### EXERCISE DIRECTIONS
Reproduce word for word, from the entries below, the line with "fun hs hk hlen => ?_, fun", the line with "the entry. -/", and every line between them, and nothing more.

### SUPPLIED ENTRIES
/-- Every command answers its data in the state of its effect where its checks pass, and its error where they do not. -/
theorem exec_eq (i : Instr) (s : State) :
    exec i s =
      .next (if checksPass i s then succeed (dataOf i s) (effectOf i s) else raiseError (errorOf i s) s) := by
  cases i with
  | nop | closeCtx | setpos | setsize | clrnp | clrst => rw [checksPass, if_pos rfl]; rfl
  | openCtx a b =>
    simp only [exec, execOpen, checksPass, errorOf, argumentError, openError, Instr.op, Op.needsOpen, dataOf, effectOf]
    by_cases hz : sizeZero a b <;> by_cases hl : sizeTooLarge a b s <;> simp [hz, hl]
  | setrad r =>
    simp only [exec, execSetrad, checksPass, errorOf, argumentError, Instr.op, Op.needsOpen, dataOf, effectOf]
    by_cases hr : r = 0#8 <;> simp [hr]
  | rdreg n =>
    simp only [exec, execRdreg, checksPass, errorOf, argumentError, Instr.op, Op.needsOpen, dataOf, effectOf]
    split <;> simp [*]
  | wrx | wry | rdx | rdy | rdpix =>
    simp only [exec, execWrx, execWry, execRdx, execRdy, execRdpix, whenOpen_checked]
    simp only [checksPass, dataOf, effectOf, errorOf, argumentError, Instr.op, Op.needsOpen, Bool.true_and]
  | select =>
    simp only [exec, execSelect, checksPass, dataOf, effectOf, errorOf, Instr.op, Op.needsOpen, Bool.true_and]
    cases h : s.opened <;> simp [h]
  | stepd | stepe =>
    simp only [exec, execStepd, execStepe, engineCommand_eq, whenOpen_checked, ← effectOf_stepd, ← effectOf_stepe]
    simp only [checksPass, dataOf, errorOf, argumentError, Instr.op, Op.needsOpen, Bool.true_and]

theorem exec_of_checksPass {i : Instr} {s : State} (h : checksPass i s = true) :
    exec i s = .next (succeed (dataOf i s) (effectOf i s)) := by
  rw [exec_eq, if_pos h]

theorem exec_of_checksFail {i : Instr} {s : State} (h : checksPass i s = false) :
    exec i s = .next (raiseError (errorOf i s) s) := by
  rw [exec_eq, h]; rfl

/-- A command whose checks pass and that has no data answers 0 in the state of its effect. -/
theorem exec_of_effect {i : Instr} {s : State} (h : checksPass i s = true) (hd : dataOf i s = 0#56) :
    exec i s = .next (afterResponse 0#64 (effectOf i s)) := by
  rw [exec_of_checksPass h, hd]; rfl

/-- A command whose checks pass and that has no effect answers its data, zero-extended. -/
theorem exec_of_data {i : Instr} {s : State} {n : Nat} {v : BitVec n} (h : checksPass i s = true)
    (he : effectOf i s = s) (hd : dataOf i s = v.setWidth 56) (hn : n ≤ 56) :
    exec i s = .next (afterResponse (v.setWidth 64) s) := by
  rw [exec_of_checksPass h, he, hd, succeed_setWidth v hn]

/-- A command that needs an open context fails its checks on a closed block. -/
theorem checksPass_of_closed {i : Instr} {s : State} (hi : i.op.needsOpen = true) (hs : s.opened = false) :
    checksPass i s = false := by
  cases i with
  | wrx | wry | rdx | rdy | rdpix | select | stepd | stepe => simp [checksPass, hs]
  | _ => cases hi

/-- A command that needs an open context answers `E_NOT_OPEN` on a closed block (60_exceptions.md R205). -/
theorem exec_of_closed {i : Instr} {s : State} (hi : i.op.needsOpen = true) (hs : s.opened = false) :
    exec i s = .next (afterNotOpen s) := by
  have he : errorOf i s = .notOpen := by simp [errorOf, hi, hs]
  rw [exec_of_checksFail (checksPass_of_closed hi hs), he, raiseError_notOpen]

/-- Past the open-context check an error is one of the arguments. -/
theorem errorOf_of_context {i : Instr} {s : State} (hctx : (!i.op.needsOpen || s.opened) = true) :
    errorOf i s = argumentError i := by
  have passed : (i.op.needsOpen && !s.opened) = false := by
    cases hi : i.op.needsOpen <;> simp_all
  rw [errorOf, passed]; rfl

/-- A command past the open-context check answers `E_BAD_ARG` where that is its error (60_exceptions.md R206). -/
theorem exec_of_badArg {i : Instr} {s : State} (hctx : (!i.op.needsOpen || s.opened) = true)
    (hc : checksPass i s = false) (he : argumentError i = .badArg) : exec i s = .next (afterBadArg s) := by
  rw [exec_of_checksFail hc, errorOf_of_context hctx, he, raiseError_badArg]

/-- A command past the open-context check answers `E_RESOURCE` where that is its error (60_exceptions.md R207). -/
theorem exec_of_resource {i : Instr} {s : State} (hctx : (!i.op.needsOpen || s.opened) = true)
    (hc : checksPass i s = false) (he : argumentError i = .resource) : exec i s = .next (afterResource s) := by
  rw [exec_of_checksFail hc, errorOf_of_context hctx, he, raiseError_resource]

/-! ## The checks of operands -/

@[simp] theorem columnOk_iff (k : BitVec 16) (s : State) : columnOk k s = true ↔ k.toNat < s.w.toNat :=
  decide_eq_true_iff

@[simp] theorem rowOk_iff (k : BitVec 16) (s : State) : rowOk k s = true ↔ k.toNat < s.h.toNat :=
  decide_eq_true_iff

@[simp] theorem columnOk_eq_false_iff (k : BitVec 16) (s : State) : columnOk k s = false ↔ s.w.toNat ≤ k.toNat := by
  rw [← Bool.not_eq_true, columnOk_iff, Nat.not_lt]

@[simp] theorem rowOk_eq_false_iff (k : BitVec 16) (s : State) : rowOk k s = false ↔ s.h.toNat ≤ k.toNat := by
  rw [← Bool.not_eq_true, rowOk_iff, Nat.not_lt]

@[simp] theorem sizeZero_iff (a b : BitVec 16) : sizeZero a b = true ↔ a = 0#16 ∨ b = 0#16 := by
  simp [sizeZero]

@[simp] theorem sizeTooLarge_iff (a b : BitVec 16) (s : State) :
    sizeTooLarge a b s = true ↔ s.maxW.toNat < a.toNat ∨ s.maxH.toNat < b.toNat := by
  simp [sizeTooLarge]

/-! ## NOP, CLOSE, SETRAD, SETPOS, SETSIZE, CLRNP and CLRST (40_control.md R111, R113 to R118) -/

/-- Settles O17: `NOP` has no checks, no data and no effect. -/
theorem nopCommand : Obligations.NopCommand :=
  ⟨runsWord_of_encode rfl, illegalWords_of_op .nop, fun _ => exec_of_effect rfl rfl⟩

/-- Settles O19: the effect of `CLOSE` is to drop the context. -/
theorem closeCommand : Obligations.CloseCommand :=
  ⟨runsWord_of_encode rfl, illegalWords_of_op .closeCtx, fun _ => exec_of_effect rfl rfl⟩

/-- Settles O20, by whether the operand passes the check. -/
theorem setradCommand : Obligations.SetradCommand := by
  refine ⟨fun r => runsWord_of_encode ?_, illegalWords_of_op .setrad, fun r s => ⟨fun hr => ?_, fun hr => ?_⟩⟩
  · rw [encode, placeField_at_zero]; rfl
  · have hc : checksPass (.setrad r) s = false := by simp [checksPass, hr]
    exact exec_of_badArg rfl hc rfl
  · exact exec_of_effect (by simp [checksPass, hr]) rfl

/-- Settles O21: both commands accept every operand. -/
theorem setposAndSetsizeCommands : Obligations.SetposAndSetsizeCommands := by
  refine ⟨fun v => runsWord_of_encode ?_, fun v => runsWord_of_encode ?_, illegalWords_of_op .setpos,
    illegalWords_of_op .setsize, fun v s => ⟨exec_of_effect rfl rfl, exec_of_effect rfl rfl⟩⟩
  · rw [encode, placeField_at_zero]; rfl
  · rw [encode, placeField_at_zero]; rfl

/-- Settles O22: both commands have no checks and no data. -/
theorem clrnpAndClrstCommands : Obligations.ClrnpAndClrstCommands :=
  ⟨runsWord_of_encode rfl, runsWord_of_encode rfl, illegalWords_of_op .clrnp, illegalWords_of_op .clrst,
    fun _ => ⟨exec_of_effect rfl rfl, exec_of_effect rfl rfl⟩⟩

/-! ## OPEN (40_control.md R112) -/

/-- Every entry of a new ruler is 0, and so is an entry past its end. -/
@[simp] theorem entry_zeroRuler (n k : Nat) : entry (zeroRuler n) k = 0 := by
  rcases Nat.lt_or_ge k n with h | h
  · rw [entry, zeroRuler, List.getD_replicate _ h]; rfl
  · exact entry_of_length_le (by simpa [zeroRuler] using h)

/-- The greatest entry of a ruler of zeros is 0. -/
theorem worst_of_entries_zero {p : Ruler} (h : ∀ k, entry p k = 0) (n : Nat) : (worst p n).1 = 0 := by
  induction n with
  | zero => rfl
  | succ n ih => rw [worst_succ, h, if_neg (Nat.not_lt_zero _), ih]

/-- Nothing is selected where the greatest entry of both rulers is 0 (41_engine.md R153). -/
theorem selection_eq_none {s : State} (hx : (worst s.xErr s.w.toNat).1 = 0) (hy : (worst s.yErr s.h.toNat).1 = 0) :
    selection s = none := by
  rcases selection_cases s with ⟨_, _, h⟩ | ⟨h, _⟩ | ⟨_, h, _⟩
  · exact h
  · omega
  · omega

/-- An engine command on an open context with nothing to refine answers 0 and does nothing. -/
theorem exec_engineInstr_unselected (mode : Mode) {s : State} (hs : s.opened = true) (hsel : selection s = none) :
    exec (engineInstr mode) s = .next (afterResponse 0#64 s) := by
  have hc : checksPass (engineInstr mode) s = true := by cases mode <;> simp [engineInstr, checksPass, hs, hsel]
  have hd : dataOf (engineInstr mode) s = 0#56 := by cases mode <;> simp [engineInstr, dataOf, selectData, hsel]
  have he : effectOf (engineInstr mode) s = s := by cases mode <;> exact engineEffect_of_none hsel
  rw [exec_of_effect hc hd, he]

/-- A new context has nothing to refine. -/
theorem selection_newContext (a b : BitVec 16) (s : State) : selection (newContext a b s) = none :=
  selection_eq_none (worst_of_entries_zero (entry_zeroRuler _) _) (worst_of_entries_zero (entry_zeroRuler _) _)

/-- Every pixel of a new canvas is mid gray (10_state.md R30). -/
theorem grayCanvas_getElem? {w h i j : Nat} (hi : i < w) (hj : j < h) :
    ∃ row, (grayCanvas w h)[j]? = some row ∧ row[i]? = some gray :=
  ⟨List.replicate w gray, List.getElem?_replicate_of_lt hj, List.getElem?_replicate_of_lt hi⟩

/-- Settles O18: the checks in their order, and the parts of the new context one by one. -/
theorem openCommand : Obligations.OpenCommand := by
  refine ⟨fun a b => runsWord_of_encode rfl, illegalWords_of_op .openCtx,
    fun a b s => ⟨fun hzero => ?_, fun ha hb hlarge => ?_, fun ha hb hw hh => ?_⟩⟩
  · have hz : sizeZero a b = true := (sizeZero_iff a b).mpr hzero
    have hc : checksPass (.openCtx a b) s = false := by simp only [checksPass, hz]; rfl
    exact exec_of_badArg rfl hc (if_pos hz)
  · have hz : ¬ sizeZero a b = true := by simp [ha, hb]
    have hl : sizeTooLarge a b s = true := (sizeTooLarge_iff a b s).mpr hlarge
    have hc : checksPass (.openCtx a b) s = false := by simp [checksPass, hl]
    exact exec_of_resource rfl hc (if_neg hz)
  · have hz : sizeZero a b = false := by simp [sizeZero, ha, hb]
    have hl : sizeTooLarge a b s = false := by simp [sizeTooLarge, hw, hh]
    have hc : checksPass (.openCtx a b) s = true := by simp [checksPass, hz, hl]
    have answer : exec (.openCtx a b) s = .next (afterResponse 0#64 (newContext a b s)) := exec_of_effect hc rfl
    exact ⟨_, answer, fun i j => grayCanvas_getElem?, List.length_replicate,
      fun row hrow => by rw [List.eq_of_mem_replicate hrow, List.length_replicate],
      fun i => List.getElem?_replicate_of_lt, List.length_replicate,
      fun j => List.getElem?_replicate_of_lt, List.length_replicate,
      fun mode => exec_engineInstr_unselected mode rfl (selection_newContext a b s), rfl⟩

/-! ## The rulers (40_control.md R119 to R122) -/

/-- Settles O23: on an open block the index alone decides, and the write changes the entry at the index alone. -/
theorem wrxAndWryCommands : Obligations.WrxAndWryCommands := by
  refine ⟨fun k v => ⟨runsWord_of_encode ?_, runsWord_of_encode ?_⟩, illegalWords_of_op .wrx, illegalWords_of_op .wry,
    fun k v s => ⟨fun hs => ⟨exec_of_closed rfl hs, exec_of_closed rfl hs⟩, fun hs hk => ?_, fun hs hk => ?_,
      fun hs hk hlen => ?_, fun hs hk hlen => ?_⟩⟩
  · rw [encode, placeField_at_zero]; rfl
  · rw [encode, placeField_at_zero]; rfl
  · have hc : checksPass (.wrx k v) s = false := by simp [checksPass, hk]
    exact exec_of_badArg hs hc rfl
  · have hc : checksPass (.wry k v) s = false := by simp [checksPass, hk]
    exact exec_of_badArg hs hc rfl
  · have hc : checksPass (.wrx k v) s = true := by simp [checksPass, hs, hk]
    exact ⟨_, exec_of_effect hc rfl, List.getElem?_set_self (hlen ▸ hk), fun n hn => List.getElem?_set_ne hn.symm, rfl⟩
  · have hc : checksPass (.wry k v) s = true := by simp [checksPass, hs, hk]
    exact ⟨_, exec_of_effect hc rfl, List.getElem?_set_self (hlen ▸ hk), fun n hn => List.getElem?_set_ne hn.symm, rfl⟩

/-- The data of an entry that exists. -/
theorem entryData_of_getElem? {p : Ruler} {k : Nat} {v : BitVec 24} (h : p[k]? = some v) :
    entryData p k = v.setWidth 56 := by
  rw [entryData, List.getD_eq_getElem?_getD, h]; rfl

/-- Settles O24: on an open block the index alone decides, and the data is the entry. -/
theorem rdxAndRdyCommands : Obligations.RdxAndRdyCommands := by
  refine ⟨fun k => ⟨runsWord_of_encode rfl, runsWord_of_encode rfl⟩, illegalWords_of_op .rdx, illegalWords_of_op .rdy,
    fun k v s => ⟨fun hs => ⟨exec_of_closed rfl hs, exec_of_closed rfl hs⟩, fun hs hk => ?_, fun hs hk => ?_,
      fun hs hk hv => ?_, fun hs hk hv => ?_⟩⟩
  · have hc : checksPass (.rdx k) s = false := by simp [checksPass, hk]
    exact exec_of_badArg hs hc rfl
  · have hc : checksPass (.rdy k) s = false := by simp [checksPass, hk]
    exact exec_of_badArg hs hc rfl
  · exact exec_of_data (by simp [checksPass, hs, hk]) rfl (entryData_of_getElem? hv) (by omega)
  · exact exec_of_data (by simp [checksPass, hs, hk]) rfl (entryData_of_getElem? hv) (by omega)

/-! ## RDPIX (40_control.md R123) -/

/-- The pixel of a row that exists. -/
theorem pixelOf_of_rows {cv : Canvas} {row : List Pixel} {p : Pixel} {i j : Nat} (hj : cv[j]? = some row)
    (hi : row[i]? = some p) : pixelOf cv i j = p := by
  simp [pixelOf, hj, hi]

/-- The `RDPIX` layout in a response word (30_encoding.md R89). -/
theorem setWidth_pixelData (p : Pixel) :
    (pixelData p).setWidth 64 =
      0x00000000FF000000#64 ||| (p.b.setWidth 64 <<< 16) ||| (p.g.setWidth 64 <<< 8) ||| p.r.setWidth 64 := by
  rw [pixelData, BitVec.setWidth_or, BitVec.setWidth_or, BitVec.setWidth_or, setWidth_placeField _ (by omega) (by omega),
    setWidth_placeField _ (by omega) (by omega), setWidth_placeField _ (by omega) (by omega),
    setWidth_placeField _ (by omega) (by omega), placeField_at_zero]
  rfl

--

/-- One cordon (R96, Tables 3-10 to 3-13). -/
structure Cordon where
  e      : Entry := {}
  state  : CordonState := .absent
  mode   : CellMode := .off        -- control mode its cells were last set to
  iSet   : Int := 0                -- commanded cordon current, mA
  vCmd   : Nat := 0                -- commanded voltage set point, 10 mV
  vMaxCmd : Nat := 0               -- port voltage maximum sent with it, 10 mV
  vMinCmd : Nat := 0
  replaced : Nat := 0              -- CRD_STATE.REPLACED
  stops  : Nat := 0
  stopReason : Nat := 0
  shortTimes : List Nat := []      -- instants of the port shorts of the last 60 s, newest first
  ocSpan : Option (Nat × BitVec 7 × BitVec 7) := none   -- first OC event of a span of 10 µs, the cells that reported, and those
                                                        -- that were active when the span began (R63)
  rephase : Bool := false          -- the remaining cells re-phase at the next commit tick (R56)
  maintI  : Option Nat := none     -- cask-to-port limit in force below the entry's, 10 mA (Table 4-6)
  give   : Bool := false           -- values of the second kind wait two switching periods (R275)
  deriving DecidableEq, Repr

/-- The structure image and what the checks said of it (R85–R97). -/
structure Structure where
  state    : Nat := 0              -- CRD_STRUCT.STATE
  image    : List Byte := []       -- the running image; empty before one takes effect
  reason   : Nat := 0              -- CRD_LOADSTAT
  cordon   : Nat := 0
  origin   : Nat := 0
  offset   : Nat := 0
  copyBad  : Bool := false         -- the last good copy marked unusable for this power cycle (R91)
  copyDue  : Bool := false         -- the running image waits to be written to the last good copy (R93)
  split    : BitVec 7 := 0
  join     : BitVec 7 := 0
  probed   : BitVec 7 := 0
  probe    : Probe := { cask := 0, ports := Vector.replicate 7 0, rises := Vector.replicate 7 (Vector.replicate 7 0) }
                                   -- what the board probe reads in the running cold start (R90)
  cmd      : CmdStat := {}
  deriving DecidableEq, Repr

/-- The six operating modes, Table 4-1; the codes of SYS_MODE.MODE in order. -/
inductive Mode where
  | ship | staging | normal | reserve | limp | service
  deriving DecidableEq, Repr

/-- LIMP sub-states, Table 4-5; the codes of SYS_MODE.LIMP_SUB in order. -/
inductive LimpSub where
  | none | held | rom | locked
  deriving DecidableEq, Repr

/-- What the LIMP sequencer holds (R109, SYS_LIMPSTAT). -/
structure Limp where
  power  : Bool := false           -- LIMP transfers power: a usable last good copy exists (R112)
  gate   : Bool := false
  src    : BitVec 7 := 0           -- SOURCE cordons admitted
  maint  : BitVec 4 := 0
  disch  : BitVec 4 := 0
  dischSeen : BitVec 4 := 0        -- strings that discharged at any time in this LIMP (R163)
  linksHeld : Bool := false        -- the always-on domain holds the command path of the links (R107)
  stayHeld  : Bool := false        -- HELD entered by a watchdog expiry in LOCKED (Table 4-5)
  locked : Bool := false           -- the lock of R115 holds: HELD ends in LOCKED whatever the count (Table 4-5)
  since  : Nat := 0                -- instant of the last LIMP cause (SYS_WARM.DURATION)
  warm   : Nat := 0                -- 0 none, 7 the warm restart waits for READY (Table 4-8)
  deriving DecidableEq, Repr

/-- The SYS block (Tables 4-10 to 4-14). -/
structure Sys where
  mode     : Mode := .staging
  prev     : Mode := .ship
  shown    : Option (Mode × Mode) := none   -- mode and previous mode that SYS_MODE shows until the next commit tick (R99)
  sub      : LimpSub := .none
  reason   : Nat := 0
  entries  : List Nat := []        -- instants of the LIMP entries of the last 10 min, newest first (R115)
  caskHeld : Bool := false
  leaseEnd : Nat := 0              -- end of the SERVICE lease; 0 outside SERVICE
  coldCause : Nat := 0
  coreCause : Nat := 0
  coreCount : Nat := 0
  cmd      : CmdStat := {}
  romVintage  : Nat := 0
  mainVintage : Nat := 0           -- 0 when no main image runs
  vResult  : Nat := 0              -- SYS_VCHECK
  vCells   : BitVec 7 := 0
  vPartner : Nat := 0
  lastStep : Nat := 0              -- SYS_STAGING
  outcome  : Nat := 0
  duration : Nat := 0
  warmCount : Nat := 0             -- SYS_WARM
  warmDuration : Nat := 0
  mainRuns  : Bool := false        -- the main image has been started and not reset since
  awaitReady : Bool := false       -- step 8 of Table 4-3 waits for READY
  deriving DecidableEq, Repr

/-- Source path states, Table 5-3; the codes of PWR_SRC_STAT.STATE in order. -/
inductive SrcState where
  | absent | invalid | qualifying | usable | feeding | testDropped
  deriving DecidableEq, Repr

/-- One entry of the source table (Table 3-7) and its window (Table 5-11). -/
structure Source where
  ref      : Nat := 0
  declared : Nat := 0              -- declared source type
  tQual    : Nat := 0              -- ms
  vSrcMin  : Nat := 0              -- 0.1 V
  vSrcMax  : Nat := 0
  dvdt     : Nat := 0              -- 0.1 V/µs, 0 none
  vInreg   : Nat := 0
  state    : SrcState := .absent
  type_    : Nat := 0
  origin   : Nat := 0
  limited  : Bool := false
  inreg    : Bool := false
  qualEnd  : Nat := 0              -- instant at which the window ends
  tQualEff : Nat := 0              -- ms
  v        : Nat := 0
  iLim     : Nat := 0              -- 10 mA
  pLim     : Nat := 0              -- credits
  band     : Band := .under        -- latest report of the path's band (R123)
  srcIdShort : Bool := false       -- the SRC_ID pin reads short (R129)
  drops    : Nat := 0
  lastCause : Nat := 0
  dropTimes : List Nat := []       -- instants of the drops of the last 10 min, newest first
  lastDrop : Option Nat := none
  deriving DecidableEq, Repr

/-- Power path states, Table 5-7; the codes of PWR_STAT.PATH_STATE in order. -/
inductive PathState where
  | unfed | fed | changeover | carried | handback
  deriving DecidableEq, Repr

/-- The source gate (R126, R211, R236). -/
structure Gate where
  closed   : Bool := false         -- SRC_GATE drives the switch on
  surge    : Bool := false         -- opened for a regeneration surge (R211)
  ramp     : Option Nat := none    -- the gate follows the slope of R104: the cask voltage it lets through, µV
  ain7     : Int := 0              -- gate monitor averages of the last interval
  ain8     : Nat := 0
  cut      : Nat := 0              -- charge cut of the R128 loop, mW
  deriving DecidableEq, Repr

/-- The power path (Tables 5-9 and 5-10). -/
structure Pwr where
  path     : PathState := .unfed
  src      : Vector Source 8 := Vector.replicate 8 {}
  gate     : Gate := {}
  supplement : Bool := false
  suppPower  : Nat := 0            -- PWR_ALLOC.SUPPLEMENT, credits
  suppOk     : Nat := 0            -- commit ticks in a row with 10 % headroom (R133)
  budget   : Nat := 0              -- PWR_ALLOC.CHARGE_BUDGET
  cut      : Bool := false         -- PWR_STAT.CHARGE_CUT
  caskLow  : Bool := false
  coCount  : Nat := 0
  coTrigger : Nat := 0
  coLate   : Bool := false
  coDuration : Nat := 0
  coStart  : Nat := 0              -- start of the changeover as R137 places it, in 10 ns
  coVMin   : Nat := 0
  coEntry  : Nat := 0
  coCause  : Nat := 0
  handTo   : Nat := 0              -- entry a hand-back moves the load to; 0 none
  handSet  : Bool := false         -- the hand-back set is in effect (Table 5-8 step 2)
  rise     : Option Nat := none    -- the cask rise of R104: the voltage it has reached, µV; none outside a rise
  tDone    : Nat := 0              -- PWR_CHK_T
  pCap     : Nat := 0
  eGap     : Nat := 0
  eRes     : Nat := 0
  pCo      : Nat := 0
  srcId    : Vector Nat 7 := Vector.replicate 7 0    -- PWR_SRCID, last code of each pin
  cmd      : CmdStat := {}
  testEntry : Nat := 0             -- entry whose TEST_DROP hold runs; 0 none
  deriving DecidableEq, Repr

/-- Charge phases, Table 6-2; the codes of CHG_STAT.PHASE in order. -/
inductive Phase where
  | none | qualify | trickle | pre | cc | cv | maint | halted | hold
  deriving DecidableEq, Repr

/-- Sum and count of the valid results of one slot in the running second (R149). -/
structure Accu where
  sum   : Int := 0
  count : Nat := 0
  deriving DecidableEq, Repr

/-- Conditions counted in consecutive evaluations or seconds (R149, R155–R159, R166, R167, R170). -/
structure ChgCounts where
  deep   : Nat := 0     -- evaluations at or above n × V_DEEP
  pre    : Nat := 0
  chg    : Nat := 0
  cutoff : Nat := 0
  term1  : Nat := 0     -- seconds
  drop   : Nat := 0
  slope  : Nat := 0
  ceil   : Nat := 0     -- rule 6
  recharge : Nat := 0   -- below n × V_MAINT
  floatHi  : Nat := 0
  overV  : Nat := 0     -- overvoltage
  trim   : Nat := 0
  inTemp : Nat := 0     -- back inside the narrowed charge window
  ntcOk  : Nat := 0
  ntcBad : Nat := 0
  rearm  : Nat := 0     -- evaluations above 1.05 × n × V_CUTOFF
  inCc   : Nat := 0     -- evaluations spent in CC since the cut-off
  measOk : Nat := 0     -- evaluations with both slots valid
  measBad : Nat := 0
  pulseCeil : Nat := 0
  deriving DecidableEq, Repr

### TASK OUTPUT
      fun hs hk hlen => ?_, fun hs hk hlen => ?_⟩⟩
  · rw [encode, placeField_at_zero]; rfl
  · rw [encode, placeField_at_zero]; rfl
  · have hc : checksPass (.wrx k v) s = false := by simp [checksPass, hk]
    exact exec_of_badArg hs hc rfl
  · have hc : checksPass (.wry k v) s = false := by simp [checksPass, hk]
    exact exec_of_badArg hs hc rfl
  · have hc : checksPass (.wrx k v) s = true := by simp [checksPass, hs, hk]
    exact ⟨_, exec_of_effect hc rfl, List.getElem?_set_self (hlen ▸ hk), fun n hn => List.getElem?_set_ne hn.symm, rfl⟩
  · have hc : checksPass (.wry k v) s = true := by simp [checksPass, hs, hk]
    exact ⟨_, exec_of_effect hc rfl, List.getElem?_set_self (hlen ▸ hk), fun n hn => List.getElem?_set_ne hn.symm, rfl⟩

/-- The data of an entry that exists. -/
theorem entryData_of_getElem? {p : Ruler} {k : Nat} {v : BitVec 24} (h : p[k]? = some v) :
    entryData p k = v.setWidth 56 := by
  rw [entryData, List.getD_eq_getElem?_getD, h]; rfl

/-- Settles O24: on an open block the index alone decides, and the data is the entry. -/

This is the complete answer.